Research EXL before you apply
Check ratings, real-employee reviews, verified pay, and interview difficulty.
Job Title: Technical Lead – Data Engineering & Data Platforms
Experience
12+ years of overall experience in Data Engineering, Data Platforms, Cloud Technologies, AI-enabled data solutions, and enterprise architecture.
4+ years of experience in a Technical Leadership role, including team management, mentoring, delivery ownership, and stakeholder collaboration.
Role Summary
We are looking for a highly experienced Technical Lead with strong expertise in Data Engineering, AI-enabled data solutions, cloud platforms, data modeling, and data cataloging. The role requires strong technical leadership, team management, and client engagement skills to support enterprise data transformation initiatives. The individual will work closely with clients, leadership, architects, and cross-functional teams to drive solution design, delivery excellence, technology governance, and engineering best practices.
Key Responsibilities
Provide technical leadership across Data Engineering, Cloud, AI, and enterprise data platform initiatives.
Lead, manage, mentor, and guide engineering teams to ensure high-quality delivery and continuous capability development.
Drive effective client engagement by understanding business priorities, managing expectations, communicating technical solutions clearly, and ensuring timely resolution of concerns.

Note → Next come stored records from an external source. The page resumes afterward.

-- ==== Sys2Proof/Certificates/Slice0/Obligations.lean ====
section
/-! DEFINITION. The statements about the model. Each comes from the rules its docstring names; a clause that rests on a choice of
the model names the log entry. -/

open Sys2Proof Sys2Proof.Machine

/-! ## The machine -/

/-- One step takes the command at the front of the queue and carries it out on the state with the queue's rest (log entry 1).
-/
def Obligations.StepTakesFrontCommand : Prop :=
  ∀ (c : Instr) (rest : List Instr) (s : State), s.pending = c :: rest → step s = exec c { s with pending := rest }

/-- The values power-on reset leaves, block by block: the controller, the entries, every field of every line record, the line
parameters and the message texts, the watches, the calendar with ACTIVE, PENDING and both views, the ports, the groups, the
supervisor port and the attention set (R1, R10, R11, R48, R66, R72, R78, R102, R105, R109 to R111, R144, R146, R198). Three
clauses rest on the model: the entry buffer of a line (log entry 41, DESIGN CHOICE), the RELEASE and HANG_UP commands standing
on the buses right after reset (log entry 29, DEDUCED), and that no request waits, which is read from BUSY being clear (R9,
R198, DEDUCED). -/
def Obligations.ResetValues : Prop :=
  let s := State.reset
  s.ctl = { attachment := .noStore, capacity := 0, inUse := 0, vacated := 0, uncertain := false, rotation := .signOn,
            signOnQueue := [], waiting := none, inProgress := none } ∧
  ((∀ e : EntryNo, s.entry e = none) ∧ s.oat.writeBackList = []) ∧
  (∀ l : LineNo, s.line l =
    { phase := .idle, attempt := 0, attemptsUsed := 0, entryBuffer := [], account := none, entryRef := none,
      selectedGroup := none, port := none, portFaults := 0, moveCount := 0, residue := 0, grace := 0, charged := 0,
      admittedSeconds := 0, connectedSeconds := 0, lastCategory := none, carrier := false, txBusy := false,
      stageTimer := none, holdTimer := none, carrierHold := none, idleCount := none, exhaustion := none, hours := none,
      idleWarning := none, verdictGiven := false, lowWarned := false, echoSuppressed := false, overrun := false,
      outOfService := false, lineToPort := none, portToLine := none, current := none, pending := none, summary := none }) ∧
  s.lc.params = { acceptingCalls := false, busyOut := 0, answerLimit := 30, carrierHold := 2, signonLimit := 90,
                  attemptsPerCall := 3, lockoutThreshold := 5, holdLimit := 60, selectionLimit := 60, callLimit := 15,
                  escapeKey := 0x1C, escapeMask := 0x7F } ∧
  s.lc.messages.toList = ["LA-96 DIAL-IN SERVICE", "ACCOUNT: ", "PASSWORD: ", "SIGN-ON REFUSED, REASON #", "HOST A-F (# PERMITTED): ",
    "WAITING, POSITION #", "ALL PORTS BUSY", "CONNECTED", "HOST NOT AVAILABLE", "RECONNECTED", "LOW BALANCE: # CREDITS",
    "CREDIT EXHAUSTED, ENDING IN # S", "HOURS ENDING IN # S", "IDLE, ENDING IN # S", "ESCAPE: # CREDITS. R=RESUME Q=QUIT",
    "GOODBYE, # CREDITS CHARGED"].map (fun text => ([13, 10] : List Byte) ++ text.toList.map (fun c => BitVec.ofNat 8 c.toNat)) ∧
  s.lc.bus.length = 96 ∧ (∀ l : LineNo, s.lc.bus[l.val]? = some (.release l)) ∧
  (∀ w : WatchNo, (s.watches.get w).inUse = false ∧ (s.watches.get w).hits = 0 ∧ (s.watches.get w).lastHit = none) ∧
  (s.cal.minute = 0 ∧ s.cal.second = 0 ∧ s.cal.clockSet = false ∧ s.cal.armed = false ∧ s.cal.generation = 0) ∧
  (∀ tariff, tariff = s.cal.active ∨ tariff = s.cal.pendingSet →
    (∀ i : Fin 336, tariff.schedule.get i = 0) ∧ (∀ (b : Band) (c : ClassNo), (tariff.rates.get b).get c = 0) ∧
    ∀ c : ClassNo, tariff.waitRates.get c = 0 ∧
      tariff.policies.get c = { allowedBands := 15, queuePriority := 0, grace := 0, idleLimit := 0, idleWarning := 60,
                                exhaustionGrace := 60, hoursGrace := 300 }) ∧
  (∀ view, view = s.cal.view ∨ view = s.cal.prevView →
    view.minute = 0 ∧ view.second = 0 ∧ view.band = 0 ∧ view.generation = 0 ∧
      ∀ c : ClassNo, view.bandRates.get c = 0 ∧ view.waitRates.get c = 0) ∧
  (∀ p : PortNo, s.port p = { group := none, role := .ordinary, state := .outOfService, hostReady := false, line := none,
                              callTimer := none, faultCause := none }) ∧
  s.pa.bus.length = 64 ∧ (∀ p : PortNo, s.pa.bus[p.val]? = some (.hangUp p)) ∧
  (∀ g : GroupNo, s.group g = { queueLimit := 16, waitLimit := 10, failoverAllowance := 0, congestionMode := .level,
                                congestionThreshold := 8, queue := [], congestionCount := 0, refusedCount := 0 }) ∧
  (s.sup.request = [] ∧ s.sup.received = 0 ∧ s.sup.response = [] ∧ s.sup.busy = false ∧ s.sup.ready = false ∧
    s.sup.rejected = false) ∧
  s.attn.asserted = false ∧ s.attn.overflow = false

/-- The reset state meets every law whose keeping is stated below (the canonical form of the store is the model's own, log
entry 7). -/
def Obligations.ResetMeetsLaws : Prop :=
  let s := State.reset
  StoreCanonical s ∧ ResiduesInRange s ∧ WriteBackListOnce s ∧ AccountItemsOrdered s ∧ PoliciesInRange s ∧ ClockInRange s ∧
    MessagesFit s ∧ ParamsInRange s ∧ GroupsInRange s ∧ AccountsInRange s ∧ PortFlagsApart s ∧ LinksLawful s ∧
    SessionsLawful s ∧ SignOnQueueLawful s

/-- POWER_ON_RESET gives every on-chip record its reset value and leaves the store as far as the writes of the operation in
progress had gone. With no operation in progress, or one that writes nothing, the store keeps every byte. An operation that
writes one slot (a write-back, a sign-on operation, a request on an account that is not open, ADD_ACCOUNT, REPLACE_SLOT)
leaves every byte outside that slot as it was, and in it a mixture of old bytes and those of the image it writes (of the
IN_USE and the VACATED one for a write-back). RESTART leaves in the slots of the entries it writes back a mixture of this
kind, and no other byte changed. ATTACH_STORE with the clear option has cleared the slots below the one being written, has
left a mixture there, and nothing beyond is touched. How far the writes had gone is an operand of the command, and that each
write made whole before the reset had taken is the model's (log entry 9, DESIGN CHOICE) (R1, R12, R14, R48). -/
def Obligations.PowerOnResetKeepsStore : Prop :=
  ∀ (done : Nat) (torn : List Bool) (s : State), StoreCanonical s →
    ∃ t, exec (.powerOnReset done torn) s = .next t ∧
      t = { State.reset with store := t.store, pending := s.pending } ∧
      (s.ctl.inProgress = none → t.store = s.store) ∧
      let mixes (slot : Nat) (images : List (List Byte)) : Prop := ∀ address : Nat,
        if slot * 40 ≤ address ∧ address < slot * 40 + 40 then
          storeRead t.store address ∈ storeRead s.store address :: images.map (fun b => b.getD (address - slot * 40) 0)
        else storeRead t.store address = storeRead s.store address
      let closed (n : Nat) : Prop := ∀ e x, s.entry e = some x → x.account ≠ n
      let found (n slot : Nat) (a : Account) : Prop := closed n ∧ s.lookup n = .found slot a
      let carries (r : StoreReq) : Prop := s.ctl.inProgress = some (.supervisor r)
      (∀ (e : EntryNo) (n : Nat) (slot : SlotNo) (a : Account), s.ctl.inProgress = some (.writeBack e n slot a) →
        mixes slot.val [encodeSlot .inUse n a, encodeSlot .vacated n a]) ∧
      (∀ op : SignOnOp, s.ctl.inProgress = some (.signOn op) →
        (∀ slot a, found op.account slot a →
          let count := satSucc 15 a.failedCount
          let threshold := s.lc.params.lockoutThreshold
          mixes slot [
            encodeSlot .inUse op.account { a with failedCount := 0, lastSignOn := some (s.cal.view.minute, op.line) },
            encodeSlot .inUse op.account
              { a with failedCount := count, status := if threshold ≠ 0 ∧ threshold ≤ count then .locked else a.status }]) ∧
        (¬closed op.account ∨ (∀ slot a, s.lookup op.account ≠ .found slot a) → t.store = s.store)) ∧
      (∀ n slot a, found n slot a →
        (∀ amount, carries (.grant n amount) → mixes slot [encodeSlot .inUse n (editGrant amount a).acct]) ∧
        (∀ amount, carries (.revoke n amount) → mixes slot [encodeSlot .inUse n (editRevoke amount a).acct]) ∧
        (carries (.forgive n) → mixes slot [encodeSlot .inUse n (editForgive a).acct]) ∧
        (∀ chars, carries (.setPassword n chars) → mixes slot [encodeSlot .inUse n (editPassword chars a).acct]) ∧
        (∀ f, carries (.change n f) → mixes slot [encodeSlot .inUse n (editChange f a).acct]) ∧
        (carries (.readAndClear n) → mixes slot [encodeSlot .inUse n (clearTotals a)]) ∧
        (carries (.retire n) → mixes slot [encodeSlot .vacated n a])) ∧
      (∀ p slot, carries (.add p) → s.lookupForAdd p.account = .notFound (some slot) →
        mixes slot [encodeSlot .inUse p.account (newAccount p)]) ∧
      (∀ slot image, carries (.replace slot image) → mixes slot [replaceBytes image]) ∧
      ((∃ n, carries (.readAccount n) ∨ carries (.discard n)) ∨ (∃ first count, carries (.readSlots first count)) ∨
          carries .flush ∨ (∃ size clear, carries (.attach size clear) ∧ clear ≠ 1) → t.store = s.store) ∧
      (∀ size, carries (.attach size 1) → s.ctl.capacity ≤ 8192 → ∀ address : Nat,
        (address / 40 < s.ctl.capacity → address / 40 < done → storeRead t.store address = 0) ∧
        (address / 40 < s.ctl.capacity → address / 40 = done → storeRead t.store address ∈ [storeRead s.store address, 0]) ∧
        (s.ctl.capacity ≤ address / 40 ∨ done < address / 40 → storeRead t.store address = storeRead s.store address)) ∧
      ∀ ended, s.ctl.inProgress = some (.restart ended) → ∀ address : Nat,
        storeRead t.store address = storeRead s.store address ∨
          ∃ e ∈ s.oat.writeBackList, ∃ x, s.entry e = some x ∧ x.slot.val * 40 ≤ address ∧ address < x.slot.val * 40 + 40 ∧
            storeRead t.store address ∈ [(encodeSlot .inUse x.account x.acct).getD (address - x.slot.val * 40) 0,
              (encodeSlot .vacated x.account x.acct).getD (address - x.slot.val * 40) 0]

/-! ## Laws every step keeps -/

/-- Every step keeps, each by itself: the account store in its canonical form, which is the model's own (log entry 7); every
residue between 0 and 59,999 (R128); the write-back list free of duplicates (R36); the attention set at 16 ACCOUNT items or
fewer with no two for one account (R203); BUSY and RESPONSE_READY from being set together (R199, R201); and the class
policies, the line parameters, the message texts, the groups, and the calendar with its views within their ranges (R66, R72,
R105, R110, R146). With the views in range and every waiting command one that the pins and frames can carry, it keeps the
account number and every account field of every entry in range (R3, R27). -/
def Obligations.RecordsStayInRange : Prop :=
  ∀ s t : State, step s = .next t →
    (StoreCanonical s → StoreCanonical t) ∧ (ResiduesInRange s → ResiduesInRange t) ∧
      (WriteBackListOnce s → WriteBackListOnce t) ∧ (AccountItemsOrdered s → AccountItemsOrdered t) ∧
      (PortFlagsApart s → PortFlagsApart t) ∧ (PoliciesInRange s → PoliciesInRange t) ∧ (ParamsInRange s → ParamsInRange t) ∧
      (MessagesFit s → MessagesFit t) ∧ (GroupsInRange s → GroupsInRange t) ∧ (ClockInRange s → ClockInRange t) ∧
      (AccountsInRange s → ClockInRange s → (∀ c ∈ s.pending, c.wellFormed = true) → AccountsInRange t)

/-- Every step keeps lines, ports and queues naming each other: a port that is CALLING or IN_USE and its ADMITTED line, the
port CALLING while the line is CALLING or MOVING and IN_USE while it is CONNECTED or ESCAPED, in the line's selected group; a
queue place for exactly the lines in WAITING, in priority order; and a queue non-empty only while no ORDINARY port of its
group is FREE (R145, R149, R153, R157, R171, R172). -/
def Obligations.LinksStayLawful : Prop :=
  ∀ s t : State, LinksLawful s → step s = .next t → LinksLawful t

Collaborate with cross-functional teams including business stakeholders, architects, product owners, engineering teams, governance teams, and delivery leadership.
Design and review scalable, secure, and cost-effective data architectures, data models, lakehouse platforms, and cloud-based data solutions.
Support data cataloging, metadata management, data governance, data quality, and compliance practices across enterprise data platforms.
Evaluate and implement AI/ML-enabled features, automation opportunities, and intelligent data engineering practices to improve platform efficiency and business outcomes.
Drive best practices in Data Engineering, Cloud, Data Architecture, DevOps, CI/CD, performance optimization, and engineering excellence.
Participate in technical assessments, solution reviews, interviews, and capability-building initiatives for Data Engineering roles.
Required Skills
Strong hands-on expertise in Databricks and Snowflake.
Strong experience with AWS, Azure, or GCP cloud platforms.
Strong knowledge of Spark, PySpark, Python, SQL, and large-scale data processing frameworks.
Experience in data modeling, data cataloging, metadata management, data governance, and enterprise data management practices.
Experience building Data Lakes, Data Warehouses, Lakehouse platforms, ETL/ELT pipelines, and orchestration workflows.
Understanding of AI/ML concepts, GenAI-enabled data solutions, automation use cases, and AI-driven engineering practices.
Strong team management, stakeholder management, client engagement, communication, and problem-solving skills.
Preferred Skills
Experience in Banking and Capital Markets, or Financial Services domain.
Exposure to data security, regulatory compliance, risk controls, and enterprise governance frameworks.
Experience supporting hiring, technical evaluations, competency development, and engineering capability improvement initiatives.
Key Attributes
Strong technical depth across modern data, cloud, AI, and enterprise architecture ecosystems.
Proven leadership experience in managing teams, driving delivery excellence, and building high-performing engineering capabilities.
Excellent client-facing communication skills with the ability to manage expectations professionally and build trusted relationships.
Ability to work effectively with cross-functional teams and influence stakeholders across technical and business groups.
Strategic thinker with a hands-on technical mindset and strong ownership of outcomes.